The predominantly Kurdish candidates of the BDP had to run independently to by-pass the exceptionally high nation-wide electoral threshold of 10 ten percent and 36 of them were elected. Now the BDP is the fourth largest party represented in the 550 seat Turkish parliament, after the AKP, the Republican People’s Party (CHP) and the Nationalist Movement Party (MHP), which won 53 seats.

The AKP’s victory – 50 percent of the votes, resulting in 326 seats – is by any measure remarkable; one could have expected that a certain fatigue, after nine years in power, would have exacted its toll in the ballot box. On the contrary, however, for the third time in a row, the AKP succeeded in increasing its public support by three percentage points. The AKP had won respectively 34.6 percent in 2002 and 47 percent  in 2007 in the two previous elections.

There are six major factors that effectively account for the AKP’s third consecutive victory. Five of them are directly linked to the effectiveness of the party and its policies. The sixth one is related to the electoral system.

To begin with, the AKP performed well in the management of Turkish economy and kept the growth rate relatively high; it notably succeeded in ascertaining that the negative effects of the global financial crisis were contained, ensuring that they were felt only during a remarkably short period. Secondly, the AKP government has raised the standards in the fields of health, education, transport, communication, infrastructure and housing to remarkable levels. The principal beneficiary of these major improvements has been its core electoral base, the religiously conservative Sunni masses, among whom those from lower income groups are strongly represented. The dividends of the continued economic growth have been used by the AKP in a quite efficient way.

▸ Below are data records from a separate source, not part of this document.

-- ==== Sys2Proof/Machine/HostWindow.lean ====
section
/-! DEFINITION. Host accesses to the window region (chapter 3): the direct view, the cursor data
ports, the cursor and page index locations and the window control. -/

namespace Sys2Proof.Machine

/-- What an access leaves on the data lines (R205): the byte for a read, nothing for a write or for
a read whose strobe is gone when RDY rises. -/
def drives (acc : Access) (v : Byte) : Option Byte :=
  match acc with
  | .read => some v
  | .readLost => none
  | .write _ => none

/-- The answer of a bus cycle (R205). -/
def answer (p : Port) (acc : Access) (v : Byte) (s : State) : State :=
  updPort p (fun hp => { hp with dataOut := drives acc v }) s

/-- Whether an access is a write that a slot's mode does not permit (R46, R47). -/
def forbiddenWrite (m : Mapping) (acc : Access) : Bool :=
  match acc, m.mode with
  | .write _, .read => true
  | _, _ => false

/-- An access served from the Page Memory (R32): one transfer at the Memory Arbiter, the page
resolved when it is granted, the byte read or stored. -/
def serveByte (p : Port) (acc : Access) (b : BufNo) (index : Nat) (byte : Fin 64) (s : State) :
    Option State :=
  match memGrant (.host p) s with
  | none => none
  | some s =>
    match resolveIndex s b index with
    | none => none
    | some pg =>
      let a := pageAddr pg byte.val
      match acc with
      | .write v => some (answer p acc 0 { s with mem := memWrite s.mem a v })
      | acc => some (answer p acc (memRead s.mem a) s)

/-- An access that is answered without the Page Memory: a read gives 0x00, a write is discarded
(R45). -/
def answerZero (p : Port) (acc : Access) (s : State) : State := answer p acc 0 s

/-- W0_DIRECT_VIEW_ACCESS (R46): byte `k` of W0's current page, by W0's state and mode. -/
def directViewAccess (p : Port) (k : Fin 64) (acc : Access) (s : State) :
    Host.Outcome State Fault Refusal :=
  match (portAt s p).w0 with
  | .empty => done (s |> answerZero p acc |> raiseFault p .unmappedAccess k.val acc)
  | .void _ => done (answerZero p acc s)
  | .mapped m =>
    if forbiddenWrite m acc then
      done (s |> answerZero p acc |> raiseFault p .readonlyWrite k.val acc)
    else doneOrStuck (serveByte p acc m.handle.buf m.pageIndex k s)

/-- The offset of a window's cursor data port (R47). -/
def dataPortOffset : Window → Nat
  | .w0 => 0x40
  | .w1 => 0x44

/-- The offset of a window's cursor (R51). -/
def cursorOffset : Window → Nat
  | .w0 => 0x41
  | .w1 => 0x45

/-- The offset of a window's page index (R52). -/
def pageIndexOffset : Window → Nat
  | .w0 => 0x42
  | .w1 => 0x46

/-- The position after a served cursor access (R48): the next byte, the first byte of the next
page, or the last byte with END set. -/
def advance (m : Mapping) : Mapping :=
  if m.cursor.val < 63 then { m with cursor := Fin.ofNat 64 (m.cursor.val + 1) }
  else if m.pageIndex + 1 < m.lengthCopy then { m with pageIndex := m.pageIndex + 1, cursor := 0 }
  else { m with endFlag := true }

/-- CURSOR_DATA_PORT_ACCESS (R47), the five cases in their order. -/
def dataPortAccess (p : Port) (w : Window) (acc : Access) (s : State) :
    Host.Outcome State Fault Refusal :=
  match slotAt w (portAt s p) with
  | .empty => done (s |> answerZero p acc |> raiseFault p .unmappedAccess (dataPortOffset w) acc)
  | .void _ => done (answerZero p acc s)
  | .mapped m =>
    if forbiddenWrite m acc then
      done (s |> answerZero p acc |> raiseFault p .readonlyWrite (dataPortOffset w) acc)
    else if m.endFlag then
      done (s |> answerZero p acc |> updPort p (putSlot w (.mapped { m with ovr := true })))
    else
      doneOrStuck
        ((serveByte p acc m.handle.buf m.pageIndex m.cursor s).map
          (updPort p (putSlot w (.mapped (advance m)))))

/-- A host write to a window's cursor (R51). -/
def writeCursor (p : Port) (w : Window) (v : Byte) (s : State) : State :=
  let s := answerZero p (.write v) s
  match slotAt w (portAt s p) with
  | .empty => raiseFault p .unmappedAccess (cursorOffset w) (.write v) s
  | .void _ => s
  | .mapped m =>
    if h : v.toNat < 64 then
      updPort p (putSlot w (.mapped { m with cursor := ⟨v.toNat, h⟩, endFlag := false })) s
    else raiseFault p .cursorRange (cursorOffset w) (.write v) s

/-- A host write to a window's page index (R52). -/
def writePageIndex (p : Port) (w : Window) (v : Byte) (s : State) : State :=
  let s := answerZero p (.write v) s
  match slotAt w (portAt s p) with
  | .empty => raiseFault p .unmappedAccess (pageIndexOffset w) (.write v) s
  | .void _ => s
  | .mapped m =>
    if v.toNat < m.lengthCopy then
      updPort p (putSlot w (.mapped { m with pageIndex := v.toNat, endFlag := false })) s
    else raiseFault p .cursorRange (pageIndexOffset w) (.write v) s

/-- The window control codes (section 12.1). -/
def unmapCode : Window → Byte
  | .w0 => 1
  | .w1 => 2

/-- UNMAP of a window (R54): the slot becomes EMPTY, whatever it held. -/
def unmapWindow (p : Port) (w : Window) (s : State) : State :=
  s |> answerZero p (.write (unmapCode w)) |> updPort p (putSlot w .empty)

/-- SWAP (R55): W0 and the saved slot exchange their whole records. -/
def swapWindows (p : Port) (s : State) : State :=
  s |> answerZero p (.write 3) |> updPort p (fun hp => { hp with w0 := hp.saved, saved := hp.w0 })

/-- A slot with OVR clear (R50). -/
def clearOvrSlot : WindowSlot → WindowSlot
  | .empty => .empty
  | .mapped m => .mapped { m with ovr := false }
  | .void m => .void { m with ovr := false }

/-- CLEAR OVR (R56): it clears OVR in W0 and in W1 whatever their states. -/
def clearOvrWindows (p : Port) (s : State) : State :=
  s |> answerZero p (.write 4)
    |> updPort p (fun hp => { hp with w0 := clearOvrSlot hp.w0, w1 := clearOvrSlot hp.w1 })

/-! ### Meanings -/

/-- W0_DIRECT_VIEW_ACCESS (R46). -/
def execW0DirectViewAccess (p : Port) (k : Fin 64) (acc : Access) (s : State) :
    Host.Outcome State Fault Refusal :=
  if s.rst then .next s else directViewAccess p k acc s

/-- CURSOR_DATA_PORT_ACCESS (R47). -/
def execCursorDataPortAccess (p : Port) (w : Window) (acc : Access) (s : State) :
    Host.Outcome State Fault Refusal :=
  if s.rst then .next s else dataPortAccess p w acc s

/-- CURSOR_WRITE (R51). -/
def execCursorWrite (p : Port) (w : Window) (v : Byte) (s : State) :
    Host.Outcome State Fault Refusal :=
  hostStep s (writeCursor p w v)

/-- PAGE_INDEX_WRITE (R52). -/
def execPageIndexWrite (p : Port) (w : Window) (v : Byte) (s : State) :
    Host.Outcome State Fault Refusal :=
  hostStep s (writePageIndex p w v)

/-- UNMAP (R54). -/
def execUnmap (p : Port) (w : Window) (s : State) : Host.Outcome State Fault Refusal :=
  hostStep s (unmapWindow p w)

/-- SWAP (R55). -/
def execSwap (p : Port) (s : State) : Host.Outcome State Fault Refusal :=
  hostStep s (swapWindows p)

/-- CLEAR_OVR (R56). -/
def execClearOvr (p : Port) (s : State) : Host.Outcome State Fault Refusal :=
  hostStep s (clearOvrWindows p)

end Sys2Proof.Machine
end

The third factor that worked to the AKP’s benefit was obviously Recep Tayyip Erdoğan; the Prime Minister is without any doubt a major asset for his party. His leadership performance and the way he is able to connect with the electorate, earning its trust, by far outrivaled the performance of the other party leaders. Fourth, the AKP’s well-functioning, highly disciplined and highly performing party organization, which has not yet satisfied its appetite for power and wealth, is a formidable political machine geared to electoral success, and it made a huge difference.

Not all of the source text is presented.